[Task to carry out]
Go through the data line by line. Copy each one holding the string "last".

[Provided material]
_ _ _ _ _ _ _

/-- A check that found a reason raises the interrupt. -/
theorem planChecked_refuses (hcheck : (s.planState p).check = some c) (himg : img = s.planImage p (s.planState p).nextBlk)
    (hreason : s.planReason p (planOf img) ≠ 0) :
    s.planChecked p =
      ((s.showCheck p (s.planReason p (planOf img)) img).setPlan p { s.planState p with check := none }).irq Page.TCK 1 := by
  subst himg
  simp only [State.planChecked, hcheck]
  split
  case h_1 hzero _ => exact absurd hzero hreason
  case h_2 => rfl

/-! ### Withdrawals (R36) -/

theorem execPlanCancel_up (hmay : s.pathMay path R.TCK_PLAN_CANCEL = true) (hup : s.Up Page.TCK) :
    execPlanCancel path part s = .next (s.planCancel part.val) := by
  rw [execPlanCancel, fromPath_may hmay, onPage_up hup]

theorem planCancel_unchecked (hcheck : (s.planState p).check = none)
    (hearly : s.swapsAt (s.planState p) s.nextBoundary = false ∨ s.slotAfter s.tick.hall s.nextBoundary = true) :
    s.planCancel p = s.setPlan p { s.planState p with accepted := none, acceptedEpoch := none } := by
  have hfar : (s.swapsAt (s.planState p) s.nextBoundary && !s.slotAfter s.tick.hall s.nextBoundary) = false := by
    rcases hearly with h | h
    · rw [h, Bool.false_and]
    · rw [h, Bool.not_true, Bool.and_false]
  simp only [State.planCancel, hcheck, hfar, Bool.false_eq_true, if_false]

theorem planCancel_checking (hcheck : (s.planState p).check = some c) :
    s.planCancel p = s.setPlan p { s.planState p with check := some { c with cancelled := true } } := by
  simp only [State.planCancel, hcheck]

/-! ### The data port (R34, R496) -/

theorem execPlanDataAccess_read (hup : s.Up Page.TCK) :
    execPlanDataAccess path none s = .next
      (({ s with rdata := BitVec.ofNat 32 (ofLE (s.t0.bytes (s.planWord path).2.2 4)) } : State).bump F.TCK_PLAN_ADDR_WORD
        (s.planWord path).2.1) := by
  simp only [execPlanDataAccess, onPage_up hup]

section

variable {w : Word} (hmay : s.pathMay path R.TCK_PLAN_DATA = true) (hup : s.Up Page.TCK)
include hmay hup

theorem execPlanDataAccess_write (hfree : (s.planState (s.planWord path).1).locked = false) :
    execPlanDataAccess path (some w) s = .next
      (({ s with t0 := s.t0.puts (s.planWord path).2.2 (leBytes 4 w.toNat) } : State).bump F.TCK_PLAN_ADDR_WORD
        (s.planWord path).2.1) := by
  simp only [execPlanDataAccess, fromPath_may hmay, onPage_up hup, hfree, Bool.false_eq_true, if_false]

/-- A write to a locked buffer is dropped with its flag; the word address moves on all the same. -/
theorem execPlanDataAccess_drop (hlocked : (s.planState (s.planWord path).1).locked = true) :
    execPlanDataAccess path (some w) s = .next
      ((s.set1 F.TCK_STAT_PLAN_LOCKED_WR).bump F.TCK_PLAN_ADDR_WORD (s.planWord path).2.1) := by
  simp only [execPlanDataAccess, fromPath_may hmay, onPage_up hup, hlocked, if_true]

end

end

/-- Settles O5: a commit by the lock of the buffer, the end of a check by its reason, a withdrawal by the check in progress, an access
by its direction and the lock. -/
theorem planCommitCheckCancel : Obligations.PlanCommitCheckCancel := by
  refine ⟨fun _ _ _ => execPlanCommit_free, fun _ _ _ => execPlanCommit_locked, ?accepts, ?refuses, ?unchecked, ?checking,
    fun _ _ => execPlanDataAccess_read, fun _ _ _ => execPlanDataAccess_write, fun _ _ _ => execPlanDataAccess_drop⟩
  case accepts =>
    intro part s c y hrun hcheck hcancel hplan hreason
    exact (execPlanCheckDone_running hrun).trans (congrArg _ (planChecked_accepts hcheck hcancel rfl hplan hreason rfl))
  case refuses =>
    intro part s c hrun hcheck hreason
    exact (execPlanCheckDone_running hrun).trans (congrArg _ (planChecked_refuses hcheck rfl hreason))
  case unchecked =>
    intro path part s hmay hup hcheck hearly
    exact (execPlanCancel_up hmay hup).trans (congrArg _ (planCancel_unchecked hcheck hearly))
  case checking =>
    intro path part s c hmay hup hcheck
    exact (execPlanCancel_up hmay hup).trans (congrArg _ (planCancel_checking hcheck))

end Sys2Proof.Machine

/-! # Time commits and their epochs

A commit is decided by one condition on the staged values; at the epoch the values come into force, every partition drops a plan for
another period and the arms at or after the epoch are cancelled. -/

namespace Sys2Proof.Machine

open Sys2Proof

section

variable {s : State} {p e us base h : Nat} {path : Path}

/-! ### The condition of a commit (R30, R492) -/

/-- Whether the staged values may be committed: far enough ahead, none pending, and after the first commit on the grid of the values in
effect with a base past the last tick number under them. -/
def State.commitOk (s : State) : Bool :=
  decide (s.tick.hall + 2000 ≤ s.tick.stEpoch) && s.tick.commit.isNone &&
    (!s.tick.committed ||
      (decide (s.tick.epoch ≤ s.tick.stEpoch) && (s.tick.stEpoch - s.tick.epoch) % max 1 s.periodNs == 0 &&
        decide (s.tick.base + (s.tick.stEpoch - s.tick.epoch) / max 1 s.periodNs - 1 < s.tick.stBase)))

theorem commitOk_iff : s.commitOk = true ↔
    s.tick.hall + 2000 ≤ s.tick.stEpoch ∧ s.tick.commit = none ∧
      (s.tick.committed = false ∨ s.tick.epoch ≤ s.tick.stEpoch ∧ (s.tick.stEpoch - s.tick.epoch) % max 1 s.periodNs = 0 ∧
        s.tick.base + (s.tick.stEpoch - s.tick.epoch) / max 1 s.periodNs - 1 < s.tick.stBase) := by
  simp only [State.commitOk, Bool.and_eq_true, Bool.or_eq_true, decide_eq_true_eq, Option.isNone_iff_eq_none, Bool.not_eq_true',
    beq_iff_eq, and_assoc]

/-- The condition fails for a pending commit, an epoch too near, and after the first commit for one off the grid or too low a base. -/
theorem commitOk_eq_false (hbad : s.tick.commit.isSome = true ∨ s.tick.stEpoch < s.tick.hall + 2000 ∨
      (s.tick.committed = true ∧ (s.tick.stEpoch < s.tick.epoch ∨ (s.tick.stEpoch - s.tick.epoch) % max 1 s.periodNs ≠ 0 ∨
        s.tick.stBase ≤ s.tick.base + (s.tick.stEpoch - s.tick.epoch) / max 1 s.periodNs - 1))) :
    s.commitOk = false := by
  refine Bool.eq_false_iff.mpr fun hok => ?_
  obtain ⟨hsoon, hnone, hgrid⟩ := commitOk_iff.mp hok
  rcases hbad with hpending | hnear | ⟨hcommitted, hoff⟩
  · rw [hnone] at hpending
    cases hpending
  · omega
  · obtain ⟨hafter, hon, hbase⟩ := hgrid.resolve_left (by rw [hcommitted]; decide)
    omega

theorem timeCommit_accepted (hok : s.commitOk = true) :
    s.timeCommit =
      ({ s with tick := { s.tick with commit := some (s.tick.stPeriod, s.tick.stEpoch, s.tick.stBase), committed := true } } :
        State).cancelArms s.tick.stEpoch :=
  if_neg (by rw [← State.commitOk, hok]; decide)

theorem timeCommit_refused (hbad : s.commitOk = false) : s.timeCommit = (s.set1 F.TCK_STAT_TIME_REFUSED).irq Page.TCK 2 :=
  if_pos (by rw [← State.commitOk, hbad]; decide)

theorem execTimeCommit_up (hmay : s.pathMay path R.TCK_CTRL = true) (hup : s.Up Page.TCK) :
    execTimeCommit path s = .next s.timeCommit := by
  rw [execTimeCommit, fromPath_may hmay, onPage_up hup]

/-! ### The arms that an epoch cancels (R39) -/

theorem cancelArms_before (hbefore : ∀ h ∈ s.tick.armed, h < e) : s.cancelArms e = s := by
  have hnone : (s.tick.armed.filter fun h => decide (e ≤ h)) = [] :=
    List.filter_eq_nil_iff.mpr fun h hh => by simpa using hbefore h hh
  rw [State.cancelArms, hnone, List.foldl_nil]

theorem cancelArms_one (harmed : s.tick.armed = [h]) (hlate : e ≤ h) :
    s.cancelArms e =
      (let s1 : State := { s with tick := { s.tick with armed := [], releases := s.tick.releases.filter (· != h) } }
       ((s1.fset F.TCK_STAT_ARMED 0 0).set1 F.TCK_STAT_ARM_REFUSED).ringSend 3 none 1 [h]) := by
  have hsel : (s.tick.armed.filter fun x => decide (e ≤ x)) = [h] := by
    rw [harmed, List.filter_cons_of_pos (by simpa using hlate), List.filter_nil]
  have hleft : s.tick.armed.filter (· != h) = [] := by
    rw [harmed, List.filter_cons_of_neg (by simp), List.filter_nil]
  simp only [State.cancelArms, hsel, List.foldl_cons, List.foldl_nil, State.cancelArm, hleft, List.isEmpty_nil, Bool.not_true,
    Bool.toNat_false]

/-! ### The epoch (R30, R32) -/

theorem passTo_past {t : Nat} (hpast : t ≤ s.tick.hall) : s.passTo t = s := if_pos (Or.inl hpast)

theorem timeEpoch_commit (hcommit : s.tick.commit = some (us, e, base)) (hpast : e ≤ s.tick.hall) :
    s.timeEpoch =
      (let s1 : State := { s with tick := { s.tick with commit := none, epoch := e, base := base } }
       let s2 := ((s1.fset F.TCK_PERIOD_US 0 us).wr64 R.TCK_EPOCH_LO 0 e).wr64 R.TCK_TICK_BASE_LO 0 base
       let s3 := (List.range 8).foldl (fun x p => x.epochPlan us p) (s2.fset F.TCK_SLOTS_S 0 (slotsPer us s2.lclk))
       s3.cancelArms e) := by
  simp only [State.timeEpoch, hcommit, passTo_past hpast]

theorem execTimeEpoch_due (hrun : s.run = .running) (hcommit : s.tick.commit = some (us, e, base)) (hdue : e ≤ s.nextBoundary) :
    execTimeEpoch s = .next s.timeEpoch := by
  simp only [execTimeEpoch, onUp_running hrun, hcommit, hdue, if_true]

/-- An accepted plan of another period is withdrawn with reason 0x2 (R32). -/
theorem epochPlan_drops {y : Plan} (haccepted : (s.planState p).accepted = some (y, h)) (hperiod : y.period ≠ us) :
    s.epochPlan us p = (s.fset F.TCK_PLAN_STAT_REASON p 2).setPlan p
      { s.planState p with
        accepted := none, acceptedEpoch := none, inForce := (s.planState p).inForce.filter fun z => z.period == us } := by
  simp only [State.epochPlan, haccepted, Option.any_some, bne_iff_ne.mpr hperiod, if_true]

end

/-- Settles O4: a commit by its condition, the arms by the filter of R39, the epoch by the order in which it puts the values in
force. -/
theorem timeCommitsAndEpochs : Obligations.TimeCommitsAndEpochs := by
  refine ⟨?accepted, fun _ _ => cancelArms_before, fun _ _ _ => cancelArms_one, ?refused, ?epoch, ?plan⟩
  case accepted =>
    intro path s hmay hup hsoon hnone hgrid
    exact (execTimeCommit_up hmay hup).trans (congrArg _ (timeCommit_accepted (commitOk_iff.mpr ⟨hsoon, hnone, hgrid⟩)))
  case refused =>
    intro path s hmay hup hbad
    exact (execTimeCommit_up hmay hup).trans (congrArg _ (timeCommit_refused (commitOk_eq_false hbad)))
  case epoch =>
    intro s us e base hrun hcommit hdue hpast
    exact (execTimeEpoch_due hrun hcommit hdue).trans (congrArg _ (timeEpoch_commit hcommit hpast))
  case plan =>
    intro s us p y h hp haccepted hperiod
    have hdrop := epochPlan_drops haccepted hperiod
    exact ⟨by rw [hdrop, planState_setPlan_same (s.fset _ _ _) _ _ hp], hdrop⟩

end Sys2Proof.Machine

/-! # Boundaries, plan slots and retirement

A boundary gives its tick a number and opens the gate; a partition that may start takes its plan in force. A plan slot is carried out
unless lane work or a hold keeps the slot before it open, and a plan past its last slot retires. -/

namespace Sys2Proof.Machine

open Sys2Proof

section

variable {s : State} {p n b : Nat} {i : Inst} {part : Fin 8} {eyes : List (Nat × List Nat)}

/-! ### The boundary (R29, R35, R39) -/

theorem execTickBoundary_ticking (hrun : s.run = .running) (hticking : s.ticking = true) :
    execTickBoundary s = .next (s.takeBoundary s.nextBoundary) := by
  simp only [execTickBoundary, onUp_running hrun, hticking, if_true]

/-- The first release engages the barrier (R39). -/
theorem gate_first (hclosed : s.tick.released = false) (hrelease : b ∈ s.tick.releases) :
    (s.gate n b).1.tick.released = true ∧ (s.gate n b).1.tick.armed = [] ∧ (s.gate n b).2 = true := by
  have hmem : s.tick.releases.contains b = true := List.contains_iff_mem.mpr hrelease
  simp only [State.gate, hclosed, hmem, Bool.not_false, Bool.and_self, if_true, set0_tick, and_self]

theorem startWaiting_first {rest : List Inst} (hwaiting : (s.planState p).waiting = i :: rest) :
    s.startWaiting p = s.setPlan p { s.planState p with running := some i, waiting := rest } := by
  simp only [State.startWaiting, hwaiting]

theorem mayStart_resident (hstate : Part.state s p = 2) (hmanager : s.tick.managerLost = false) (hreleased : s.tick.released = true)
    (hmode : s.fget F.CRG_STAT_MODE = 0) : s.mayStart p = true := by
  simp only [State.mayStart, hstate, hmanager, hreleased, hmode, beq_self_eq_true, Bool.not_false, Bool.and_self]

_ _ _ _ _ _ _

[Result of this exercise]
effect with a base past the last tick number under them. -/
unless lane work or a hold keeps the slot before it open, and a plan past its last slot retires. -/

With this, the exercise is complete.